Action item - All lines from the opening of the data to the line containing "c p).regs = s.regs := rfl" must be returned unchanged, and only those lines.

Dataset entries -
-- ==== Sys2Proof/Laws/State.lean ====
section
/-! SUPPORT. One lemma per field for each named update of the state: `raise`, `complete`, `resetRegs`,
`register`, `havoc`. -/

namespace Sys2Proof.Machine

section raise
variable (s : State) (c : ErrCode) (p : Option Path)

@[simp] theorem raise_cfg : (s.raise c p).cfg = s.cfg := rfl
@[simp] theorem raise_regs : (s.raise c p).regs = s.regs := rfl
@[simp] theorem raise_status : (s.raise c p).status = s.status.failed c p := rfl
@[simp] theorem raise_result : (s.raise c p).result = s.result := rfl
@[simp] theorem raise_scratchBase : (s.raise c p).scratchBase = s.scratchBase := rfl
@[simp] theorem raise_errlog : (s.raise c p).errlog = s.errlog.set c := rfl
@[simp] theorem raise_mem : (s.raise c p).mem = s.mem := rfl
@[simp] theorem raise_regions : (s.raise c p).regions = s.regions := rfl
@[simp] theorem raise_host : (s.raise c p).host = s.host := rfl
@[simp] theorem raise_hostRead : (s.raise c p).hostRead = s.hostRead := rfl
@[simp] theorem raise_draws : (s.raise c p).draws = s.draws := rfl

end raise

section complete
variable (s : State) (p : Option Path)

@[simp] theorem complete_cfg : (s.complete p).cfg = s.cfg := rfl
@[simp] theorem complete_regs : (s.complete p).regs = s.regs := rfl
@[simp] theorem complete_status : (s.complete p).status = s.status.completed p := rfl
@[simp] theorem complete_result : (s.complete p).result = s.result := rfl
@[simp] theorem complete_scratchBase : (s.complete p).scratchBase = s.scratchBase := rfl
@[simp] theorem complete_errlog : (s.complete p).errlog = s.errlog := rfl
@[simp] theorem complete_mem : (s.complete p).mem = s.mem := rfl
@[simp] theorem complete_regions : (s.complete p).regions = s.regions := rfl
@[simp] theorem complete_host : (s.complete p).host = s.host := rfl
@[simp] theorem complete_hostRead : (s.complete p).hostRead = s.hostRead := rfl
@[simp] theorem complete_draws : (s.complete p).draws = s.draws := rfl

end complete

section resetRegs
variable (s : State)

@[simp] theorem resetRegs_cfg : s.resetRegs.cfg = s.cfg := rfl
@[simp] theorem resetRegs_regs : s.resetRegs.regs = OperandRegs.zero := rfl
@[simp] theorem resetRegs_status : s.resetRegs.status = Status.zero := rfl
@[simp] theorem resetRegs_result : s.resetRegs.result = 0 := rfl
@[simp] theorem resetRegs_scratchBase : s.resetRegs.scratchBase = 0 := rfl
@[simp] theorem resetRegs_errlog : s.resetRegs.errlog = ErrLog.zero := rfl
@[simp] theorem resetRegs_mem : s.resetRegs.mem = s.mem := rfl
@[simp] theorem resetRegs_regions : s.resetRegs.regions = s.regions := rfl
@[simp] theorem resetRegs_host : s.resetRegs.host = s.host := rfl
@[simp] theorem resetRegs_hostRead : s.resetRegs.hostRead = s.hostRead := rfl
@[simp] theorem resetRegs_draws : s.resetRegs.draws = s.draws := rfl

end resetRegs

section status
variable (st : Status) (c : ErrCode) (p : Option Path)

@[simp] theorem completed_err : (st.completed p).err = none := rfl
@[simp] theorem completed_sv : (st.completed p).sv = st.sv := rfl
@[simp] theorem completed_path : (st.completed p).path = p := rfl
@[simp] theorem failed_err : (st.failed c p).err = some c := rfl
@[simp] theorem failed_sv : (st.failed c p).sv = st.sv := rfl
theorem failed_path_none (h : c = .illegalCmd ∨ c = .shape) : (st.failed c p).path = none := by
  rcases h with rfl | rfl <;> rfl
theorem failed_path (h : c ≠ .illegalCmd) (h' : c ≠ .shape) : (st.failed c p).path = p := by
  cases c <;> first | rfl | contradiction

end status

@[simp] theorem errlog_get_set_same (l : ErrLog) (c : ErrCode) : (l.set c).get c = true := by
  cases c <;> rfl

/-- Setting one ERRLOG bit clears no other (rule R47). -/
theorem errlog_get_set_of_get (l : ErrLog) (c d : ErrCode) (h : l.get d = true) :
    (l.set c).get d = true := by
  cases c <;> cases d <;> first | rfl | exact h

theorem errlog_get_set_ne (l : ErrLog) {c d : ErrCode} (h : d ≠ c) : (l.set c).get d = l.get d := by
  cases c <;> cases d <;> first | rfl | exact absurd rfl h

section register
variable (s : State) (a : Word)

theorem register_eq : s.register a =
    { s with scratchBase := a, status := { s.status with sv := decide (a ≠ 0) } } := by
  unfold State.register
  by_cases h : a = 0#32 <;> simp [h]

end register

section havoc

/-- Havoc writes memory and draws, and nothing else. -/
theorem havoc_eq (rs : List Range) (s : State) :
    s.havoc rs = { s with mem := (s.havoc rs).mem, draws := (s.havoc rs).draws } := by
  induction rs generalizing s with
  | nil => rfl
  | cons r rs ih => unfold State.havoc; rw [ih]

end havoc

/-- Reading an operand register after a host write of it gives the value less its reserved bits
(rules R21, R24). -/
@[simp] theorem operand_get_set_same (g : OperandRegs) (r : OpReg) (v : Word) :
    (g.set r v).get r = v &&& r.mask := by
  cases r <;> rfl

/-- A host write of one operand register leaves every other alone (rule R21). -/
theorem operand_get_set_other (g : OperandRegs) {r q : OpReg} (v : Word) (h : q ≠ r) :
    (g.set r v).get q = g.get q := by
  cases r <;> cases q <;> first | rfl | exact absurd rfl h

end Sys2Proof.Machine
end

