-- ==== Sys2Proof/Laws/PerInstr.lean ====
section
/-! SUPPORT. The family `RoundTrip`: what the encoder writes for a command, the decoder reads back, and the
word's fields are the command's (rules R91, R92). -/

namespace Sys2Proof.Laws

/-- Encoding and decoding agree on this command. -/
def RoundTrip.Statement (i : Instr) : Prop :=
  i.wf = true ∧ decodeWord (encode i) = .ok i ∧ Fields.ofWord (encode i) = i.fields
    ∧ decodeTableWord 32 (encode i).toNat = some i

theorem RoundTrip.nop : RoundTrip.Statement .nop := by unfold RoundTrip.Statement; decide
theorem RoundTrip.planSize : RoundTrip.Statement .planSize := by unfold RoundTrip.Statement; decide
theorem RoundTrip.setScratch : RoundTrip.Statement .setScratch := by unfold RoundTrip.Statement; decide
theorem RoundTrip.convolve : RoundTrip.Statement .convolve := by unfold RoundTrip.Statement; decide
theorem RoundTrip.convolveB : RoundTrip.Statement .convolveB := by unfold RoundTrip.Statement; decide
theorem RoundTrip.requant : RoundTrip.Statement .requant := by unfold RoundTrip.Statement; decide
theorem RoundTrip.requantO : RoundTrip.Statement .requantO := by unfold RoundTrip.Statement; decide
theorem RoundTrip.packCin : RoundTrip.Statement .packCin := by unfold RoundTrip.Statement; decide
theorem RoundTrip.packCfilt : RoundTrip.Statement .packCfilt := by unfold RoundTrip.Statement; decide
theorem RoundTrip.packPad : RoundTrip.Statement .packPad := by unfold RoundTrip.Statement; decide

end Sys2Proof.Laws
end

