-- ==== Sys2Proof/Laws/Sums.lean ====
section
/-! SUPPORT. The laws of `sumTo`, the exact sums of rules R170, R191, R201 and R202. -/

namespace Sys2Proof.Machine

/-- `sumTo` is the finite sum over `0`, …, `n - 1`. -/
theorem sumTo_eq_sum (n : Nat) (f : Nat → Int) : sumTo n f = ∑ k ∈ Finset.range n, f k := by
  induction n with
  | zero => rfl
  | succ n ih => rw [sumTo, ih, Finset.sum_range_succ]

theorem sumTo_congr (n : Nat) (f g : Nat → Int) (h : ∀ k, k < n → f k = g k) :
    sumTo n f = sumTo n g := by
  induction n with
  | zero => rfl
  | succ n ih =>
    simp only [sumTo]
    rw [ih (fun k hk => h k (by omega)), h n (by omega)]

@[simp] theorem sumTo_zero_fun (n : Nat) : sumTo n (fun _ => 0) = 0 := by
  induction n with
  | zero => rfl
  | succ n ih => simp [sumTo, ih]

theorem sumTo_add (n : Nat) (f g : Nat → Int) :
    sumTo n (fun k => f k + g k) = sumTo n f + sumTo n g := by
  induction n with
  | zero => rfl
  | succ n ih => simp only [sumTo, ih]; ring

theorem sumTo_mul_right (n : Nat) (f : Nat → Int) (a : Int) :
    sumTo n (fun k => f k * a) = sumTo n f * a := by
  induction n with
  | zero => simp [sumTo]
  | succ n ih => simp only [sumTo, ih]; ring

/-- A sum over `m + n` terms splits. -/
theorem sumTo_split (m n : Nat) (f : Nat → Int) :
    sumTo (m + n) f = sumTo m f + sumTo n (fun k => f (m + k)) := by
  induction n with
  | zero => simp [sumTo]
  | succ n ih =>
    show sumTo (m + n) f + f (m + n) = _
    rw [ih]
    simp only [sumTo]
    ring

/-- A flat sum over `m` groups of `n` terms is the sum over the groups (rules R201, R202). -/
theorem sumTo_flatten (m n : Nat) (f : Nat → Int) :
    sumTo (m * n) f = sumTo m (fun i => sumTo n (fun j => f (i * n + j))) := by
  induction m with
  | zero => simp [sumTo]
  | succ m ih => rw [Nat.succ_mul, sumTo_split, ih, sumTo]

/-- A sum of `n` terms, each of magnitude at most `b`. -/
theorem sumTo_bound (n : Nat) (f : Nat → Int) (b : Int) (h : ∀ k, k < n → |f k| ≤ b) :
    |sumTo n f| ≤ n * b := by
  induction n with
  | zero => simp [sumTo]
  | succ n ih =>
    have h1 := ih (fun k hk => h k (by omega))
    have h2 := h n (by omega)
    have h3 := abs_add_le (sumTo n f) (f n)
    simp only [sumTo]
    push_cast
    linarith

/-- The offset term of the fast paths: `Σ (x + z) × w = Σ x × w + (Σ w) × z` (rules R191, R203). -/
theorem sumTo_offset (n : Nat) (x w : Nat → Int) (z : Int) :
    sumTo n (fun c => (x c + z) * w c)
      = sumTo n (fun c => x c * w c) + sumTo n w * z := by
  rw [← sumTo_mul_right, ← sumTo_add]
  exact sumTo_congr n _ _ (fun c _ => by ring)

end Sys2Proof.Machine
end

Solution to this task -
-- ==== Sys2Proof/Laws/State.lean ====
section
/-! SUPPORT. One lemma per field for each named update of the state: `raise`, `complete`, `resetRegs`,
`register`, `havoc`. -/

namespace Sys2Proof.Machine

section raise
variable (s : State) (c : ErrCode) (p : Option Path)

@[simp] theorem raise_cfg : (s.raise c p).cfg = s.cfg := rfl
@[simp] theorem raise_regs : (s.raise c p).regs = s.regs := rfl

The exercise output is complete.